Below are records to be reproduced exactly and in full.

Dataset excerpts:
===

-- ==== Sys2Proof/Word.lean ====
section
/-! DEFINITION. Bytes, link addresses, and the wrapping counts of the manual. -/

namespace Sys2Proof

/-- One byte of a frame. -/
abbrev Byte := BitVec 8

/-- A 6-byte link address, its first byte the most significant (R157). -/
abbrev Addr := BitVec 48

/-- Number of values of a 32-bit count, which wraps from 4,294,967,295 to 0 (R14, R154, R169). -/
abbrev mod32 : Nat := 4294967296

/-- Number of values of a 16-bit count, which wraps from 65,535 to 0 (R8, R16, R31). -/
abbrev mod16 : Nat := 65536

end Sys2Proof
end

===

> [Written answer]
-- ==== Sys2Proof/Word.lean ====
section
/-! DEFINITION. Bytes, link addresses, and the wrapping counts of the manual. -/

namespace Sys2Proof

/-- One byte of a frame. -/
abbrev Byte := BitVec 8

/-- A 6-byte link address, its first byte the most significant (R157). -/
abbrev Addr := BitVec 48

/-- Number of values of a 32-bit count, which wraps from 4,294,967,295 to 0 (R14, R154, R169). -/
abbrev mod32 : Nat := 4294967296

/-- Number of values of a 16-bit count, which wraps from 65,535 to 0 (R8, R16, R31). -/
abbrev mod16 : Nat := 65536

end Sys2Proof
end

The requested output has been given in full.